What could cause an 80% drop in employee engagement at one of the world's most successful pharma companies?
Much like the annual review, performance ratings have come under some pretty serious scrutiny in the business and HR world. And while it's never a bad idea to take a closer look at what is and isn't working, the truth is ratings are just one tool in the performance management toolbox. Like any tool, they’re useful — but not for everything.
For years companies have overused ratings, applying them to every aspect of the business and the people within it. But your success with employee ratings has everything to do with the amount of intention with which you use them.
Let's take a closer look at the value of performance ratings to find out how and where they can add (or subtract) value from your employee appraisal process.
Use ratings to support short-term improvement
One of the best things about ratings is that they can help improve your talent base in the short-term.
While ratings probably aren’t as objective as we wish they were, research shows that a manager's subjective ratings can be good enough for short-term performance improvement.
Dick Grote, founder of Grote Consulting, took a deep look at the research, including a study of 100 companies using a GE-style rank and yank. He found that identifying the lowest 10% of performance, and replacing them, succeeded in helping the business improve. Dick writes that “organizations got their best results immediately, in the first few years after implementing a forced ranking system.”
It makes sense when you think about it. After a few years of cutting low performers, the issue won’t be talent, it’ll be talent management. Brutal as rank and yank can be, it can also be fair in circumstances where the business might be holding on to a group of underperforming employees who simply weren't a great fit to begin with.
Create and uphold workplace standards
Ratings can also be great for creating standards, a crucial foundation for any high-performance culture.
Companies like Asana set standards of independence and responsibility (using their famed AOR model), while Netflix sets unapologetic standards of excellence and skill. Held together by regular performance reviews, these standards coalesce to form the pillars of their workplace culture. While ratings have recently come under fire for being somewhat "counter-cultural", they can actually boost transparency and help employees know where they stand in relation to the company standards.
For example, GE also used ratings to support their company-wide standard of growth and improvement. Ron Ashkenas, consultant and author of The GE Work-Out, writes that GE, “assumes that most people have the capacity to continually grow.” The powerhouse company used rankings and ratings as just the start of a longer performance management conversation, a way to differentiate what employees need what kind of help.

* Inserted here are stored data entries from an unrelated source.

-- ==== Sys2Proof/Machine/Flags.lean ====
section
/-! DEFINITION. The derived conditions and modes rules test (spec/10_state.md R21, R23, R41, R49; 60_exceptions.md
R257, R264, R266), and the electrical view of the outputs (30_encoding.md R101). -/

namespace Sys2Proof.Machine

open Sys2Proof.Config (Line)

/-- `owner`, derived from `BUSEN` (R21). -/
def State.owner (s : State) : Owner :=
  match s.lines.busen with
  | .asserted => .controller
  | .deasserted => .target

/-- The level of the RDY line: low if either driver is low (R23). This is what `sample RDY` returns. -/
def State.rdyLine (s : State) : Line :=
  if s.rdyT = .low ∨ s.lines.rdyC = .low then .low else .high

/-- FIFO empty, tested by getch (R49). -/
def Fifo.isEmpty (f : Fifo) : Bool := f.count == 0

/-- FIFO full, `count = FIFO_CAP`, tested by SerialPoll as `count < FIFO_CAP` (R49, R200). -/
def Fifo.isFull (f : Fifo) : Bool := !decide (f.count < Config.fifoCap)

/-- The FIFO as a sequence of bytes, oldest first: `q` of R36. -/
def Fifo.contents (f : Fifo) : List Byte :=
  (List.range f.count).map (fun i => f.buf.toList.getD ((f.rd.val + i) % Config.fifoCap) 0)

/-- The overflow interrupt is pending and enabled (R257). -/
def Clock.interruptDue (c : Clock) : Bool := c.ovfPending && c.ien

/-- The logical time `T` (R41, R225): `{thi, tlo}`, with the increment still owed while an overflow is pending. -/
def Clock.time (c : Clock) : Word32 :=
  if c.ovfPending then (c.thi + 1) ++ c.tlo else c.thi ++ c.tlo

/-- The target has not been woken from the request being served: from T3 to the end of the wake pulse (R156 item 3,
R271; DEDUCED, notes/assumptions/12.md). -/
def State.targetHeld (s : State) : Bool := s.fsm == .servicing && s.pos != .passEnd

/-- The target may access the bus: it owns it, the RDY line is high, and it is not suspended (R8(b), R62, R156, R266).
-/
def State.targetMayAccess (s : State) : Bool :=
  s.lines.busen == .deasserted && s.rdyLine == .high && !s.targetHeld

/-- The target may make a request: it owns the bus (R156 item 2) and no request is being serviced (R263; DEDUCED,
notes/assumptions/12.md). -/
def State.targetMayRequest (s : State) : Bool := s.lines.busen == .deasserted && s.fsm != .servicing

/-- The electrical level of a signal, given the level that means "asserted" (R101). -/
def Signal.level (pol : Line) : Signal → Line
  | .asserted => pol
  | .deasserted =>
    match pol with
    | .high => .low
    | .low => .high

/-- The electrical level of bus-enable (R101; its polarity is OPEN). -/
def State.busenLevel (s : State) : Line := s.lines.busen.level Config.polBusen

/-- The electrical level of the write strobe (R101; its polarity is OPEN). -/
def State.wrLevel (s : State) : Line := s.lines.wr.level Config.polWr

/-- The electrical level of the read strobe (R101; its polarity is OPEN). -/
def State.rdLevel (s : State) : Line := s.lines.rd.level Config.polRd

end Sys2Proof.Machine
end

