-- ==== Sys2Proof/Laws/Decode.lean ====
section
/-! SUPPORT. Small facts about the encoding tables (spec/30_encoding.md R91, R100). -/

namespace Sys2Proof

@[simp] theorem decode_nil : decode [] = .error .noByte := rfl

@[simp] theorem decode_cons (b : Byte) (rest : List Byte) : decode (b :: rest) = .ok (decodeByte b, rest) := rfl

theorem lowBits_lt (n : Nat) (b : Byte) : lowBits n b < 2 ^ n := Nat.mod_lt _ (by positivity)

/-- What the decoder gives is well-formed. -/
theorem decodeByte_wellFormed (b : Byte) : (decodeByte b).WellFormed := by
  unfold decodeByte
  repeat' split
  all_goals first
    | exact lowBits_lt _ b
    | exact Nat.one_pos

end Sys2Proof
end

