theorem BusUntouched.bodyLeft (h : BusUntouched s t) (ops : List MicroOp) : BusUntouched s (t.bodyLeft ops) :=
  ⟨h.lines, h.pins, h.mem⟩

theorem serialTx_busUntouched (b : Byte) (s : State) : BusUntouched s (serialTx b s).1 := by
  cases hr : s.serial.txReady with
  | true => rw [serialTx_ready s b hr]; exact ⟨rfl, rfl, rfl⟩
  | false => rw [serialTx_busy s b hr]; exact ⟨rfl, rfl, rfl⟩

/-- A refused read touches the serial port only (R125, R132). -/
theorem busRead_busUntouched (a : Byte) (h : s.owns = false) : BusUntouched s (busRead a s).state := by
  rw [busRead_refused s a h]
  exact serialTx_busUntouched Param.guardMark s

/-- A refused write touches the serial port only (R121, R132). -/
theorem busWrite_busUntouched (a v : Byte) (h : s.owns = false) : BusUntouched s (busWrite a v s).state := by
  rw [busWrite_refused s a v h]
  exact serialTx_busUntouched Param.guardMark s

/-- Of the micro-steps only a bus write reaches the bus, and without ownership it is refused. -/
theorem runOp_busUntouched (op : MicroOp) (h : s.owns = false) : BusUntouched s (runOp op s).1 := by
  cases op with
  | tx b => exact serialTx_busUntouched b s
  | busWrite a v => exact busWrite_busUntouched a v h
  | recvArg =>
    cases hr : s.serial.rxAvail with
    | true => rw [runOp, serialRxRaw_some s hr]; exact ⟨rfl, rfl, rfl⟩
    | false => rw [runOp, serialRxRaw_none s hr]; exact ⟨rfl, rfl, rfl⟩
  | _ => exact ⟨rfl, rfl, rfl⟩

theorem stepBody_busUntouched (ops : List MicroOp) (h : s.owns = false) : BusUntouched s (stepBody ops s) := by
  cases ops with
  | nil => exact ⟨rfl, rfl, rfl⟩
  | cons op ops =>
    rw [stepBody_cons]
    exact (runOp_busUntouched op h).bodyLeft _

/-- Of the commands only PUTCH begins with a bus access, and without ownership it is refused. -/
theorem exec_busUntouched {i : Instr} (h : s.owns = false) (ht : exec i s = .next t) : BusUntouched s t := by
  rcases exec_cases ht with ⟨-, rfl⟩ | ⟨-, -, rfl⟩ | ⟨-, -, -, rfl⟩ | ⟨-, -, -, rfl⟩ | ⟨-, rfl⟩ | ⟨-, rfl⟩ | ⟨-, rfl⟩ |
      ⟨-, -, -, -, -, rfl⟩
  · exact stepBody_busUntouched _ h
  · exact ⟨rfl, rfl, rfl⟩
  · exact ⟨rfl, rfl, rfl⟩
  · exact ⟨rfl, rfl, rfl⟩
  · exact (busRead_busUntouched (argAddr 0) h).bodyLeft _
  · exact ⟨rfl, rfl, rfl⟩
  · exact ⟨rfl, rfl, rfl⟩
  · exact stepBody_busUntouched _ h

end Sys2Proof.Machine

open Sys2Proof Sys2Proof.Machine

/-- Settles O18: by the command's first micro-step, and by the micro-step next to make of what is left of one. -/
theorem commandsWithoutOwnershipNeverReachTheBus : Obligations.CommandsWithoutOwnershipNeverReachTheBus := by
  intro i ops s t hbus ht
  have ho := State.not_owns_of_deasserted hbus
  suffices h : BusUntouched s t from ⟨h.lines, h.pins, h.mem⟩
  rcases ht with hexec | ⟨hp, hstep⟩
  · exact exec_busUntouched ho hexec
  · rw [ctrlStep_of_command hp] at hstep
    cases hstep
    exact stepBody_busUntouched ops ho

/-- Settles O21: the write keeps the ownership, so both reads give the bytes memory then holds. -/
theorem writeThenReadRoundTrips : Obligations.WriteThenReadRoundTrips := by
  intro s a v hbus
  have ho := State.owns_of_asserted hbus
  have ho' : (busWrite a v s).state.owns = true := (busWrite_owns a v s).trans ho
  constructor
  · rw [busRead_result_owned a ho', busWrite_mem_same a v ho]
  · intro b hb
    rw [busRead_result_owned b ho', busRead_result_owned b ho, busWrite_mem_other s a v hb]

/-- Settles O22: both refusals are one `SerialTx` of the marker, sent at once or left to send. -/
theorem refusedAccessOnlySendsTheMarker : Obligations.RefusedAccessOnlySendsTheMarker := by
  intro s a v hbus
  have ho := State.not_owns_of_deasserted hbus
  rw [busWrite_refused s a v ho, busRead_refused s a ho]
  refine ⟨rfl, rfl, fun hr => ?_, fun hr => ?_⟩
  · rw [serialTx_ready s _ hr]
    exact ⟨rfl, rfl, rfl, rfl⟩
  · rw [serialTx_busy s _ hr]
    exact ⟨rfl, rfl, rfl, rfl⟩

/-- Settles O23: the guard passes, and the write goes through its six level changes. -/
theorem writesFollowThePinSequence : Obligations.WritesFollowThePinSequence := by
  intro s a v hbus
  rw [busWrite_owned s a v (State.owns_of_asserted hbus)]
  exact ⟨rfl, rfl, rfl⟩

/-- Settles O24: the guard passes, and the read goes through its four level changes. -/
theorem readsFollowThePinSequence : Obligations.ReadsFollowThePinSequence := by
  intro s a hbus
  rw [busRead_owned s a (State.owns_of_asserted hbus)]
  exact ⟨rfl, rfl, rfl⟩

end

section
/-! PROOFS. The handshake of spec/41_handshake_fsm.md: one wake pulse for each window of the pin history (R149, R150,
R262), the Idle step and the transitions T1 to T4 (R141 to R151), the command fetch (R147), whole passes (R145, R152,
R157), the one end of the loop (R152), the FIFO's place in it (R154), and the target's side of the handshake (R156). -/

namespace Sys2Proof.Machine

variable {s t : State}

/-! ### Windows and wake pulses in a trace (R149, R150, R262) -/

/-- A trace that has led to a view has opened, closed and answered with a wake pulse as many windows, but for the window
still open, the pulse still owed and the pulse under way. -/
structure BusView.Balanced (es : List PinEvent) (v : BusView) : Prop where
  pulse : v.wake = .low → v.wakeDue = true ∧ v.busen = .deasserted
  opened : es.count (.busen .asserted) =
    es.count (.wake .high) + (if v.busen = .asserted ∨ v.wakeDue = true then 1 else 0)
  begun : es.count (.wake .low) = es.count (.wake .high) + (if v.wake = .low then 1 else 0)
  closed : es.count (.busen .asserted) = es.count (.busen .deasserted) + (if v.busen = .asserted then 1 else 0)

theorem BusView.idle_balanced : BusView.Balanced [] BusView.idle := by
  constructor <;> simp [BusView.idle]

/-- A legal level change keeps the balance: only those of `BUSEN` and `WAKE` count, and of these each comes only after
the one before it in the order of Acquire, Release and WakePulse. -/
theorem BusView.Balanced.after {es : List PinEvent} {v w : BusView} (h : BusView.Balanced es v) {e : PinEvent}
    (hw : v.after e = some w) : BusView.Balanced (es ++ [e]) w := by
  obtain ⟨hpulse, hopened, hbegun, hclosed⟩ := h
  cases e with
  | addrOut a | addrIn | dataOut d | dataIn =>
    obtain ⟨-, heq⟩ := Option.ite_none_right_eq_some.mp hw
    cases heq
    constructor <;> simpa [List.count_append]
  | rdyC l | wr l | rd l =>
    cases l
    all_goals
      obtain ⟨-, heq⟩ := Option.ite_none_right_eq_some.mp hw
      cases heq
      constructor <;> simpa [List.count_append]
  | busen l | wake l =>
    cases l
    all_goals
      obtain ⟨hc, heq⟩ := Option.ite_none_right_eq_some.mp hw
      cases heq
      simp only [Bool.and_eq_true, beq_iff_eq, Bool.not_eq_true'] at hc
      constructor <;> simp_all [List.count_append]
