-- ==== Sys2Proof/Config.lean ====
section
/-! DEFINITION. The implementation parameters of 00_scope.md section 4 that are not part of a run's state, and the
inputs the host supplies at reset. The spec leaves no value of an instruction open, so there is no free value here. -/

namespace Sys2Proof

/-- The parameters of an implementation (R10 to R13). The two code widths may be any number of bits (log entry 5). `PC_BITS` and `DP_BITS` are no parameter of the model: the
two registers are naturals, as decision D15 allows (log entry 3). -/
structure Params where
  /-- `PROG_CHAR_BITS`, 21 in this spec (R11). -/
  progCharBits : Nat := 21
  /-- `IN_CHAR_BITS`, 21 in this spec (R12). -/
  inCharBits : Nat := 21
  /-- `TERM_CHAR`: `none` in this spec, `some c` for the original's literal sentinel (R13). -/
  termChar : Option Nat := none
  /-- `PROG_MAX`, where the hardware has a program memory of fixed size (R10). -/
  progMax : Option Nat := none
  deriving DecidableEq, Repr

/-- What the host supplies at reset (R232, R250): the program text and the input string as character codes, the
first character first, and the tape size. -/
structure HostInputs where
  text : List Nat
  /-- "an optional input string" (R46). -/
  input : Option (List Nat) := none
  /-- "a tape size (default 30000 cells)" (R9). -/
  tapeLen : Nat := 30000
  deriving DecidableEq, Repr

/-- The parameters as this spec takes them. -/
def Config.params : Params := { }

/-- The host supplies nothing: empty program text, no input string, the default tape size (log entry 1). -/
def Config.noInputs : HostInputs := { text := [] }

end Sys2Proof
end

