-- ==== Sys2Proof/Syntax.lean ====
section
/-! DEFINITION. The instructions: one constructor per row of spec/opcode_table.json. -/

namespace Sys2Proof

/-- What made a word a terminator (R84): its tag bit, with whatever stands in `C` (0 when loaded, R81; other values
are reserved and decode as `HALT`, R87), or a character of the text that equals `TERM_CHAR`. -/
inductive Terminator where
  | tagged (c : Nat)
  | sentinel (c : Nat)
  deriving DecidableEq, Repr

/-- An instruction (R82). No command has an operand (R89). `halt` and `comment` keep the `C` field of their word, so
that encoding gives the word back; no meaning reads it (log entry 7). -/
inductive Instr where
  | halt (t : Terminator)
  | ptrInc
  | ptrDec
  | cellInc
  | cellDec
  | out
  | inp
  | loopStart
  | loopEnd
  | comment (c : Nat)
  deriving DecidableEq, Repr

/-- The instruction's mnemonic in spec/opcode_table.json (R82). -/
def Instr.mnemonic : Instr → String
  | .halt _ => "HALT"
  | .ptrInc => "PTR_INC"
  | .ptrDec => "PTR_DEC"
  | .cellInc => "CELL_INC"
  | .cellDec => "CELL_DEC"
  | .out => "OUT"
  | .inp => "IN"
  | .loopStart => "LOOP_START"
  | .loopEnd => "LOOP_END"
  | .comment _ => "COMMENT"

/-- A row of spec/opcode_table.json: a word `w` is of the row when `w` under the mask is the match. -/
structure OpcodeRow where
  mnemonic : String
  pattern : Bits22
  mask : Bits22
  deriving DecidableEq, Repr

/-- Why a number is refused by the decoder. A word of `PROG_CHAR_BITS + 1` bits never is (R86). -/
inductive DecodeError where
  /-- The number has a bit above the tag, so it is no program word (R80). Raised by `decodeRaw`; safe. -/
  | widerThanAWord (w : Nat)
  deriving DecidableEq, Repr

end Sys2Proof
end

That doesn't mean you put a 10-point scale on a vague metric like, "organization". The qualities you rate must be meaningful and aimed at providing a transparent framework for helping the employee develop. In GE's case, they followed up their ratings system by offering tools and programs to help employees reach their potential. After all, if you're going to tell someone they "Need Improvement", you should be able to help them improve.
Use a smart, straightforward system
Without ratings, you're relying even more on the subjective opinions of your managers — opinions that we know are subject to bias. If you want to use ratings fairly and effectively, start with a system that's simple, clear and based on behaviors (not vague metrics or subjective personality traits).
In one of the best examples out there, Deloitte simplified their ratings system into a famously short performance review, but it kept a rating of employees along two axis, (I would always want this person on my team and I would give this person the highest possible compensation). With the goal of wanting to get the best data, while rating as effectively as possible, Deloitte leaned into manager bias by asking managers to rate based off of their feeling, something research showed they could do accurately.
Deloitte asks managers if they would recommend a compensation increase for an employee, and if they would want that employee on their team. Deloitte’s survey has open-ended questions as well, but these simple ratings-based questions help Deloitte understand how teams are working and how their people are working within them.
At the end of the day, ratings will work. But only when approached intentionally. If you suspect your performance review system is too reliant on ratings, step back and ask what really needs a clear and scalable rating, and what would benefit from a more open and honest discussion. Aiming for a more balanced approach will almost always pay off in more balanced employees.